• _Stored records_
######
-- ==== Sys2Proof/Laws/Decode.lean ====
section
/-! SUPPORT. The fields of an encoding come back from its bytes. -/

namespace Sys2Proof

/-- A concatenation as a number: the left part in the more significant bits. -/
theorem append_toNat {v w : Nat} (x : BitVec v) (y : BitVec w) : (x ++ y).toNat = x.toNat * 2 ^ w + y.toNat := by
  rw [BitVec.toNat_append, Nat.shiftLeft_eq, Nat.mul_comm, ← Nat.two_pow_add_eq_or_of_lt y.isLt]

@[simp] theorem lowNibble_regByte (r : Reg) : lowNibble (regByte r) = r := by
  revert r; decide

@[simp] theorem regByte_toNat (r : Reg) : (regByte r).toNat = r.val := by
  simp only [regByte, BitVec.toNat_ofNat]; omega

@[simp] theorem withReg_regByte (k : Nat) (r : Reg) (f : Reg → Except DecodeError Instr) :
    withReg k (regByte r) f = f r := by
  simp [withReg]

@[simp] theorem lowNibble_nibbles (hi lo : Reg) : lowNibble (nibbles hi lo) = lo := by
  simp only [lowNibble, nibbles, BitVec.toNat_ofNat, Fin.ext_iff]; omega

@[simp] theorem highNibble_nibbles (hi lo : Reg) : highNibble (nibbles hi lo) = hi := by
  simp only [highNibble, nibbles, BitVec.toNat_ofNat, Fin.ext_iff]; omega

theorem imm24_toNat (b1 b2 b3 : Byte) :
    (imm24 b1 b2 b3).toNat = b1.toNat + b2.toNat * 256 + b3.toNat * 65536 := by
  simp only [imm24, append_toNat]; omega

theorem imm16_toNat (b2 b3 : Byte) : (imm16 b2 b3).toNat = b2.toNat + b3.toNat * 256 := by
  simp only [imm16, append_toNat]; omega

@[simp] theorem imm24_bytes (t : BitVec 24) :
    imm24 (t.extractLsb' 0 8) (t.extractLsb' 8 8) (t.extractLsb' 16 8) = t := by
  apply BitVec.eq_of_toNat_eq
  have := t.isLt
  simp only [imm24_toNat, BitVec.extractLsb'_toNat, Nat.shiftRight_eq_div_pow]
  omega

@[simp] theorem imm16_bytes (t : BitVec 16) : imm16 (t.extractLsb' 0 8) (t.extractLsb' 8 8) = t := by
  apply BitVec.eq_of_toNat_eq
  have := t.isLt
  simp only [imm16_toNat, BitVec.extractLsb'_toNat, Nat.shiftRight_eq_div_pow]
  omega

theorem segReg_toNat (g : BitVec 4) (r : Reg) : (segReg g r).toNat = g.toNat * 16 + r.val := by
  have := r.isLt
  simp only [segReg, append_toNat, BitVec.toNat_ofNat]; omega

@[simp] theorem segField_segReg (g : BitVec 4) (r : Reg) : segField (segReg g r) = g := by
  apply BitVec.eq_of_toNat_eq
  have := g.isLt; have := r.isLt
  simp only [segField, BitVec.extractLsb'_toNat, segReg_toNat, Nat.shiftRight_eq_div_pow]
  omega

@[simp] theorem lowNibble_segReg (g : BitVec 4) (r : Reg) : lowNibble (segReg g r) = r := by
  simp only [lowNibble, segReg_toNat, Fin.ext_iff]; omega

@[simp] theorem foldModeOf_byte (m : FoldMode) : foldModeOf m.byte = some m := by
  cases m <;> rfl

/-! ### Everything `decode` can do on an assigned opcode -/

/-- An opcode of class "u" is told by its first byte. -/
theorem decode_unsupported {op : Byte} (ops : List Byte) {f : Format} {i : Instr} (hf : formatOf op = some f)
    (hu : unsupportedOf op = some i) : decode (op :: ops) = .ok i := by
  simp only [decode, hf, hu]

/-- A truncated instruction is missing its first absent byte. -/
theorem decode_short {op : Byte} {ops : List Byte} {f : Format} (hf : formatOf op = some f)
    (hu : unsupportedOf op = none) (hl : ops.length + 1 < f.width) :
    decode (op :: ops) = .error (.missing (ops.length + 1)) := by
  simp only [decode, hf, hu]; rw [if_pos hl]

/-- A stub or a hint that is there whole. -/
theorem decode_inert {op : Byte} {ops : List Byte} {f : Format} {i : Instr} (hf : formatOf op = some f)
    (hu : unsupportedOf op = none) (hi : inertOf op = some i) (hl : f.width ≤ ops.length + 1) :
    decode (op :: ops) = .ok i := by
  simp only [decode, hf, hu, hi]; rw [if_neg (by omega)]

/-- An opcode of class "x" that is there whole: its operand checks and fields. -/
theorem decode_executes {op : Byte} {ops : List Byte} {f : Format} (hf : formatOf op = some f)
    (hu : unsupportedOf op = none) (hi : inertOf op = none) (hl : f.width ≤ ops.length + 1) :
    decode (op :: ops) = decodeOperands op (ops.getD 0 0) (ops.getD 1 0) (ops.getD 2 0) := by
  simp only [decode, hf, hu, hi]; rw [if_neg (by omega)]

end Sys2Proof
end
######
• _GOAL OF THE EXERCISE_
In the entries above, how many lines hold the word "lowNibble"? Answer with the number only.

• _PROBLEM SOLUTION_
5